After the workshop, participants will have the basic tools to set up their own projects working with
digital behavioral data for personality research. Participants should have at least basic knowledge of R
and bring their own laptop.
Dylan Molenaar1
1University of Amsterdam
Moderated factor analysis is a powerful tool to establish if the parameters in a factor model depend on one or more observed covariates (Bauer & Hussong, 2009; Bauer, 2017; Neale, 1998). For instance, in personality research, “personality differentiation” refers to the hypothesis that personality is more differentiated at the higher ends of general intelligence (Austin et al., 1997). This hypothesis can be studied for -for instance- neuroticism by testing if the neuroticism factor loadings depend on IQ. If the factor loadings decrease across IQ, there is support for the differentiation hypothesis. Other applications of moderated factor analysis include tests on measurement invariance and test fairness (i.e., testing if latent variables can meaningfully be compared across one or more covariates), testing for interactions between observed variables and latent variables, testing for age and ability differentiation (i.e., similar as above, but with the differentiation effect occurring across age and general intelligence respectively), and multi-group factor analysis with multiple grouping variables (e.g., age-group and sex) and possible interactions (e.g., age-group by sex effects on the factor variances).
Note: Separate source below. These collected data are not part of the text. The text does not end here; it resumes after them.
-- ==== Sys2Proof/Tests/Slice0.lean ====
section
/-! SUPPORT. Small tests, each with its expected result from the spec: the decoding of words written out from the encodings,
ill-formed terms that the check refuses, single steps on a small machine, and a witness for the hypotheses of each
obligation. -/

namespace Sys2Proof.Tests

open Sys2Proof.Machine

set_option maxRecDepth 100000
set_option Elab.async false

/-! ## Words of every form, written out from the encoding tables -/

theorem test_words_alu : ∀ e ∈ ([
    (0x055ABB00, .add 0x2B 0x15 0x36), (0x055ABB01, .sub 0x2B 0x15 0x36), (0x055ABB02, .mul 0x2B 0x15 0x36),
    (0x055ABB03, .mulhI64 0x2B 0x15 0x36), (0x055ABB04, .mulhN64 0x2B 0x15 0x36),
    (0x055ABB05, .divI64 0x2B 0x15 0x36), (0x055ABB06, .divN64 0x2B 0x15 0x36), (0x055ABB07, .remI64 0x2B 0x15 0x36),
    (0x055ABB08, .remN64 0x2B 0x15 0x36), (0x055ABB09, .and 0x2B 0x15 0x36), (0x055ABB0A, .or 0x2B 0x15 0x36),
    (0x055ABB0B, .xor 0x2B 0x15 0x36), (0x055ABB0C, .andn 0x2B 0x15 0x36), (0x055ABB0D, .shl 0x2B 0x15 0x36),
    (0x055ABB0E, .shr 0x2B 0x15 0x36), (0x055ABB0F, .sra 0x2B 0x15 0x36), (0x055ABB10, .ror 0x2B 0x15 0x36),
    (0x055ABB11, .minI64 0x2B 0x15 0x36), (0x055ABB12, .minN64 0x2B 0x15 0x36), (0x055ABB13, .maxI64 0x2B 0x15 0x36),
    (0x055ABB14, .maxN64 0x2B 0x15 0x36), (0x055ABB15, .sltI64 0x2B 0x15 0x36), (0x055ABB16, .sltN64 0x2B 0x15 0x36),
    (0x055AA017, .clz 0x2B 0x15), (0x055AA018, .popc 0x2B 0x15), (0x055AA019, .sextI8 0x2B 0x15),
    (0x055AA01A, .sextI16 0x2B 0x15), (0x055AA01B, .sextI32 0x2B 0x15), (0x055AA01C, .zextN8 0x2B 0x15),
    (0x055AA01D, .zextN16 0x2B 0x15), (0x055AA01E, .zextN32 0x2B 0x15), (0x055AA01F, .brev 0x2B 0x15),
    (0x02000000, .nop)] : List (Nat × Instr)), decodeTableWord 32 e.1 = some e.2 := by decide

theorem test_words_immediates : ∀ e ∈ ([
    (0x075AAA5C, .addi 0x2B 0x15 0xA5C), (0x095AAA5C, .andi 0x2B 0x15 0xA5C), (0x0B5AAA5C, .ori 0x2B 0x15 0xA5C),
    (0x0D5AAA5C, .xori 0x2B 0x15 0xA5C), (0x0F5AA02D, .shli 0x2B 0x15 0x2D), (0x115AA02D, .shri 0x2B 0x15 0x2D),
    (0x135AA02D, .srai 0x2B 0x15 0x2D), (0x155AAA5C, .sltiI64 0x2B 0x15 0xA5C),
    (0x155ABA5C, .sltiN64 0x2B 0x15 0xA5C), (0x175BBEA5, .ldi 0x2B 0x3 0xBEA5), (0x175FBEA5, .ldiK 0x2B 0x3 0xBEA5)] : List (Nat × Instr)), decodeTableWord 32 e.1 = some e.2 := by decide

theorem test_words_control : ∀ e ∈ ([
    (0x2005A3C7, .b 0x5A3C7), (0x239DA3C7, .call 0x33 0x5A3C7), (0x2402A000, .ret 0x15),
    (0x27762DA3, .brd 0xB 0x2C5 0x5A3), (0x28000000, .join), (0x2AA803C7, .loop 0x15 0x3C7), (0x2C000000, .exit),
    (0x30AEC3C7, .beq 0x15 0x36 0x3C7), (0x32AEC3C7, .bne 0x15 0x36 0x3C7), (0x34AEC3C7, .blt 0x15 0x36 0x3C7),
    (0x36AEC3C7, .bge 0x15 0x36 0x3C7), (0x38AEC3C7, .bltu 0x15 0x36 0x3C7), (0x3AAEC3C7, .bgeu 0x15 0x36 0x3C7)] : List (Nat × Instr)), decodeTableWord 32 e.1 = some e.2 := by decide

theorem test_words_masks_and_waits : ∀ e ∈ ([
    (0x412DA000, .kand 0x9 0x6 0xD), (0x412DA001, .kor 0x9 0x6 0xD), (0x412DA002, .kxor 0x9 0x6 0xD),
    (0x412DA003, .kandn 0x9 0x6 0xD), (0x412C0004, .knot 0x9 0x6), (0x412C0005, .kmov 0x9 0x6),
    (0x41201706, .ksetx 0x9 0x2E), (0x40161707, .kgetx 0x2E 0xB), (0x435CD2D0, .vget 0x2B 0x4D2 0x1A),
    (0x435CD2D1, .vput 0x2B 0x4D2 0x1A), (0x459DA3C7, .runc 0x33 0x5A3C7), (0x46000A5C, .waitf 0xA5C),
    (0x48AD0000, .waitc 0x15 0x5)] : List (Nat × Instr)), decodeTableWord 32 e.1 = some e.2 := by decide

theorem test_words_synchronisation : ∀ e ∈ ([
    (0x51D02A00, .barArrive 0x1D 0x15), (0x51D08000, .barWait 0x1D), (0x51D12A00, .barSync 0x1D 0x15),
    (0x52080000, .lbarArrive 0x4), (0x52088000, .lbarWait 0x4), (0x52090000, .lbarSync 0x4),
    (0x540C0000, .fence 0x6), (0x595ABB00, .claim 0x2B 0x15 0x36), (0x5AE94918, .liveDead 0x3A5 0x123),
    (0x5B294169, .liveHot 0x4A5 0x2D), (0x5C000000, .mark), (0x5E02BB00, .poison 0x15 0x36),
    (0x615AA000, .launch 0x2B 0x15)] : List (Nat × Instr)), decodeTableWord 32 e.1 = some e.2 := by decide

theorem test_words_engines : ∀ e ∈ ([
    (0x715ABB00, .mma 0x2B 0x15 0x36), (0x715ABB01, .mmaZ 0x2B 0x15 0x36), (0x735AA000, .accAlloc 0x2B 0x15),
    (0x7202A001, .accFree 0x15), (0x7202A002, .accZero 0x15), (0x7202BB03, .accDrain 0x15 0x36),
    (0x755ABB00, .amv 0x2B 0x15 0x36), (0x755ABB01, .amvT 0x2B 0x15 0x36), (0x786AA000, .trec 0xD 0x15),
    (0x7A695B00, .shCopy 0xD 0xA 0x36), (0x7A6ABB01, .shFill 0xD 0x15 0x36), (0x7A695B02, .shGather 0xD 0xA 0x36),
    (0x7A000003, .shClose), (0x7C695B00, .collAllreduce 0xD 0xA 0x36), (0x7C695B01, .collAllgather 0xD 0xA 0x36),
    (0x7C695B02, .collReducescatter 0xD 0xA 0x36), (0x7C695B03, .collAlltoall 0xD 0xA 0x36)] : List (Nat × Instr)), decodeTableWord 32 e.1 = some e.2 := by decide

theorem test_words_system : ∀ e ∈ ([
    (0xC00014C0, .trap 0xA6), (0xC0000001, .rets), (0xC0000021, .retsSkip), (0xC0000041, .retsDecline),
    (0xC15AB862, .sysrd 0x2B 0x15 0xC3), (0xC092B863, .syswr 0x12 0x15 0xC3), (0xC0000024, .tlbiAll 0x1),
    (0xC15AA025, .tlbiVa 0x2B 0x15 0x1), (0xC002A026, .tlbiAsid 0x15 0x1), (0xC002A027, .tlbiVmid 0x15 0x1),
    (0xC15AA008, .ctxfl 0x2B 0x15), (0xC002A009, .ctxld 0x15), (0xC15AA00A, .quiesce 0x2B 0x15),
    (0xC15AA00B, .retsave 0x2B 0x15), (0xC15AA00C, .retload 0x2B 0x15), (0xC002A00D, .wdogSet 0x15),
    (0xC000000E, .wdogKick), (0xC00014CF, .brk 0xA6), (0xC15AA010, .inject 0x2B 0x15), (0xC1580011, .gtime 0x2B),
    (0xC0000012, .halt)] : List (Nat × Instr)), decodeTableWord 32 e.1 = some e.2 := by decide

theorem test_words_lane_float : ∀ e ∈ ([
    (0x040AA803C0B8E8883F000000, .fadd ⟨some 0x155, .v 3, .q 5, .x 0x2A, 1, .f32, 0, none, true, 0x0⟩),
    (0x044AB004C0B8E9107E000000, .fsub ⟨some 0x156, .v 4, .q 5, .x 0x2A, 2, .f16, 1, none, false, 0x0⟩),
    (0x048AB805C0B8E98CBF000000, .fmul ⟨some 0x157, .v 5, .q 5, .x 0x2A, 3, .bf16, 2, none, true, 0x0⟩),
    (0x04CAC006C0B8EA08FE000000, .ffma ⟨some 0x158, .v 6, .q 5, .x 0x2A, 4, .f32, 3, none, false, 0x0⟩),
    (0x050AC807C0B8E8113E000000, .fmin ⟨some 0x159, .v 7, .q 5, .x 0x2A, 0, .f16, 4, none, false, 0x0⟩),
    (0x054AD008C0B8E80D7E000000, .fmax ⟨some 0x15A, .v 8, .q 5, .x 0x2A, 0, .bf16, 5, none, false, 0x0⟩),
    (0x058AD809C0B8E809BE000452, .fcmp ⟨some 0x15B, .v 9, .q 5, .x 0x2A, 0, .f32, 6, none, false, 0x452⟩),
    (0x05CAE00AC0B8E811FE000000, .fabs ⟨some 0x15C, .v 10, .q 5, .x 0x2A, 0, .f16, 7, none, false, 0x0⟩),
    (0x060AE80BC0B8E80E3E000000, .fneg ⟨some 0x15D, .v 11, .q 5, .x 0x2A, 0, .bf16, 8, none, false, 0x0⟩),
    (0x064AF00CC0B8E80A7E000000, .fcpys ⟨some 0x15E, .v 12, .q 5, .x 0x2A, 0, .f32, 9, none, false, 0x0⟩),
    (0x080AF80DC0B8E812BF000000, .frcp ⟨some 0x15F, .v 13, .q 5, .x 0x2A, 0, .f16, 10, none, true, 0x0⟩),
    (0x084B000EC0B8E80EFE000000, .frsq ⟨some 0x160, .v 14, .q 5, .x 0x2A, 0, .bf16, 11, none, false, 0x0⟩),
    (0x088B080FC0B8E80B3F000000, .fsqrt ⟨some 0x161, .v 15, .q 5, .x 0x2A, 0, .f32, 12, none, true, 0x0⟩),
    (0x08CB1010C0B8E8137E000000, .flog2 ⟨some 0x162, .v 16, .q 5, .x 0x2A, 0, .f16, 13, none, false, 0x0⟩),
    (0x090B1811C0B8E80FBF000000, .ftanh ⟨some 0x163, .v 17, .q 5, .x 0x2A, 0, .bf16, 14, none, true, 0x0⟩),
    (0x094B2012C0B8E80BFE000000, .fexpf ⟨some 0x164, .v 18, .q 5, .x 0x2A, 0, .f32, 15, none, false, 0x0⟩),
    (0x098B2813C0B8E9903F000000, .fscale ⟨some 0x165, .v 19, .q 5, .x 0x2A, 3, .f16, 0, none, true, 0x0⟩),
    (0x09CB3014C0B8EA0C7E000000, .frint ⟨some 0x166, .v 20, .q 5, .x 0x2A, 4, .bf16, 1, none, false, 0x0⟩),
    (0x0A0B3815C0B8E808BE000000, .fclass ⟨some 0x167, .v 21, .q 5, .x 0x2A, 0, .f32, 2, none, false, 0x0⟩)] : List (Nat × Instr)), decodeTableWord 96 e.1 = some e.2 := by decide

theorem test_words_lane_convert : ∀ e ∈ ([
    (0x100B4016C0B8EB08FE000001, .cvt ⟨some 0x168, .v 22, .q 5, .x 0x2A, 6, .f32, 3, none, false, 0x1⟩),
    (0x104B4817C0B8E8213F00000A, .pack ⟨some 0x169, .v 23, .q 5, .x 0x2A, 0, .n8, 4, none, true, 0xA⟩),
    (0x108B5018C0B8E8397E00000D, .unpack ⟨some 0x16A, .v 24, .q 5, .x 0x2A, 0, .n4, 5, none, false, 0xD⟩),
    (0x10CB5819C0B8E925BE000002, .qnt ⟨some 0x16B, .v 25, .q 5, .x 0x2A, 2, .e4m3, 6, none, false, 0x2⟩),
    (0x110B601AC0B8E825FE00000B, .dqnt ⟨some 0x16C, .v 26, .q 5, .x 0x2A, 0, .e4m3, 7, none, false, 0xB⟩)] : List (Nat × Instr)), decodeTableWord 96 e.1 = some e.2 := by decide

theorem test_words_lane_integer : ∀ e ∈ ([
    (0x180B681BC0B8E8063F000000, .iadd ⟨some 0x16D, .v 27, .q 5, .x 0x2A, 0, .i32, 8, none, true, 0x0⟩),
    (0x184B701CC0B8E8227E000000, .isub ⟨some 0x16E, .v 28, .q 5, .x 0x2A, 0, .n8, 9, none, false, 0x0⟩),
    (0x188B781DC0B8E806BF000000, .imul ⟨some 0x16F, .v 29, .q 5, .x 0x2A, 0, .i32, 10, none, true, 0x0⟩),
    (0x18CB801EC0B8E802FE000000, .imad ⟨some 0x170, .v 30, .q 5, .x 0x2A, 0, .n32, 11, none, false, 0x0⟩),
    (0x190B881FC0B8E8073E000000, .imulh ⟨some 0x171, .v 31, .q 5, .x 0x2A, 0, .i32, 12, none, false, 0x0⟩),
    (0x194B9020C0B8E8037E000000, .imin ⟨some 0x172, .v 32, .q 5, .x 0x2A, 0, .n32, 13, none, false, 0x0⟩),
    (0x198B9821C0B8E807BE000000, .imax ⟨some 0x173, .v 33, .q 5, .x 0x2A, 0, .i32, 14, none, false, 0x0⟩),
    (0x19CBA022C0B8E823FE000024, .icmp ⟨some 0x174, .v 34, .q 5, .x 0x2A, 0, .n8, 15, none, false, 0x24⟩),
    (0x1A0BA823C0B8E8143F000000, .iabs ⟨some 0x175, .v 35, .q 5, .x 0x2A, 0, .i16, 0, none, true, 0x0⟩),
    (0x1A4BB024C0B8E8187E000000, .isad ⟨some 0x176, .v 36, .q 5, .x 0x2A, 0, .n16, 1, none, false, 0x0⟩)] : List (Nat × Instr)), decodeTableWord 96 e.1 = some e.2 := by decide

theorem test_words_lane_bits : ∀ e ∈ ([
    (0x200BB825C0B8E83CBE000000, .andB32 ⟨some 0x177, .v 37, .q 5, .x 0x2A, 0, .b32, 2, none, false, 0x0⟩),
    (0x204BC026C0B8E83CFE000000, .orB32 ⟨some 0x178, .v 38, .q 5, .x 0x2A, 0, .b32, 3, none, false, 0x0⟩),
    (0x208BC827C0B8E83D3E000000, .xorB32 ⟨some 0x179, .v 39, .q 5, .x 0x2A, 0, .b32, 4, none, false, 0x0⟩),
    (0x20CBD028C0B8E83D7E000000, .notB32 ⟨some 0x17A, .v 40, .q 5, .x 0x2A, 0, .b32, 5, none, false, 0x0⟩),
    (0x210BD829C0B8E83DBE000096, .bool3 ⟨some 0x17B, .v 41, .q 5, .x 0x2A, 0, .b32, 6, none, false, 0x96⟩),
    (0x214BE02AC0B8E83DFE000000, .shlB32 ⟨some 0x17C, .v 42, .q 5, .x 0x2A, 0, .b32, 7, none, false, 0x0⟩),
    (0x218BE82BC0B8E8023E000000, .shrN32 ⟨some 0x17D, .v 43, .q 5, .x 0x2A, 0, .n32, 8, none, false, 0x0⟩),
    (0x21CBF02CC0B8E8067E000000, .sraI32 ⟨some 0x17E, .v 44, .q 5, .x 0x2A, 0, .i32, 9, none, false, 0x0⟩),
    (0x220BF82DC0B8E83EBE000000, .popcB32 ⟨some 0x17F, .v 45, .q 5, .x 0x2A, 0, .b32, 10, none, false, 0x0⟩),
    (0x224C002EC0B8E83EFE000000, .clzB32 ⟨some 0x180, .v 46, .q 5, .x 0x2A, 0, .b32, 11, none, false, 0x0⟩),
    (0x228C082FC0B8E83F3E000000, .brevB32 ⟨some 0x181, .v 47, .q 5, .x 0x2A, 0, .b32, 12, none, false, 0x0⟩),
    (0x22CC1030C0B8E8037E000000, .bfe ⟨some 0x182, .v 48, .q 5, .x 0x2A, 0, .n32, 13, none, false, 0x0⟩),
    (0x230C1831C0B8E83FBE000000, .bfi ⟨some 0x183, .v 49, .q 5, .x 0x2A, 0, .b32, 14, none, false, 0x0⟩),
    (0x234C2032C0B8E83FFE000000, .sel ⟨some 0x184, .v 50, .q 5, .x 0x2A, 0, .b32, 15, none, false, 0x0⟩),
    (0x238C2833C0B8E83C3E000000, .perm ⟨some 0x185, .v 51, .q 5, .x 0x2A, 0, .b32, 0, none, false, 0x0⟩)] : List (Nat × Instr)), decodeTableWord 96 e.1 = some e.2 := by decide

theorem test_words_lane_move : ∀ e ∈ ([
    (0x280C3034C0B8E8207E000000, .dp4 ⟨some 0x186, .v 52, .q 5, .x 0x2A, 0, .n8, 1, none, false, 0x0⟩),
    (0x284C3835C0B8E838BF000000, .dp8 ⟨some 0x187, .v 53, .q 5, .x 0x2A, 0, .n4, 2, none, true, 0x0⟩),
    (0x300C4036C0B8E83CFE000000, .mov ⟨some 0x188, .v 54, .q 5, .x 0x2A, 0, .b32, 3, none, false, 0x0⟩),
    (0x304C4837C0B8E83D3E000000, .shfl ⟨some 0x189, .v 55, .q 5, .x 0x2A, 0, .b32, 4, none, false, 0x0⟩),
    (0x308C5038C0B8E83D7E000000, .shflx ⟨some 0x18A, .v 56, .q 5, .x 0x2A, 0, .b32, 5, none, false, 0x0⟩),
    (0x30CC5839C0B8E83DBE000000, .bcst ⟨some 0x18B, .v 57, .q 5, .x 0x2A, 0, .b32, 6, none, false, 0x0⟩),
    (0x310C603AC0B8EB85FE000009, .scan ⟨some 0x18C, .v 58, .q 5, .x 0x2A, 7, .i32, 7, none, false, 0x9⟩),
    (0x314C683BC0B8E88A3E000002, .red ⟨some 0x18D, .v 59, .q 5, .x 0x2A, 1, .f32, 8, none, false, 0x2⟩),
    (0x318C703CC0B8E8027E000000, .rng ⟨some 0x18E, .v 60, .q 5, .x 0x2A, 0, .n32, 9, none, false, 0x0⟩)] : List (Nat × Instr)), decodeTableWord 96 e.1 = some e.2 := by decide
In this workshop participants learn what moderated factor analysis is, how it works, and how it can be applied to real data using R-package OpenMx (Boker et al., 2011). Focus will be mainly on moderated factor analysis for continuous indicators (moderated linear factor analysis), but some directions will be given for applications to discrete indicators (moderated non-linear factor analysis). In addition, as moderated factor analysis assumes all moderation effects to be (generalized-)linear, some attention will be devoted to a non-parametric version of this method (i.e., Local Structural Equation Modeling; Hildebrandt et al., 2016).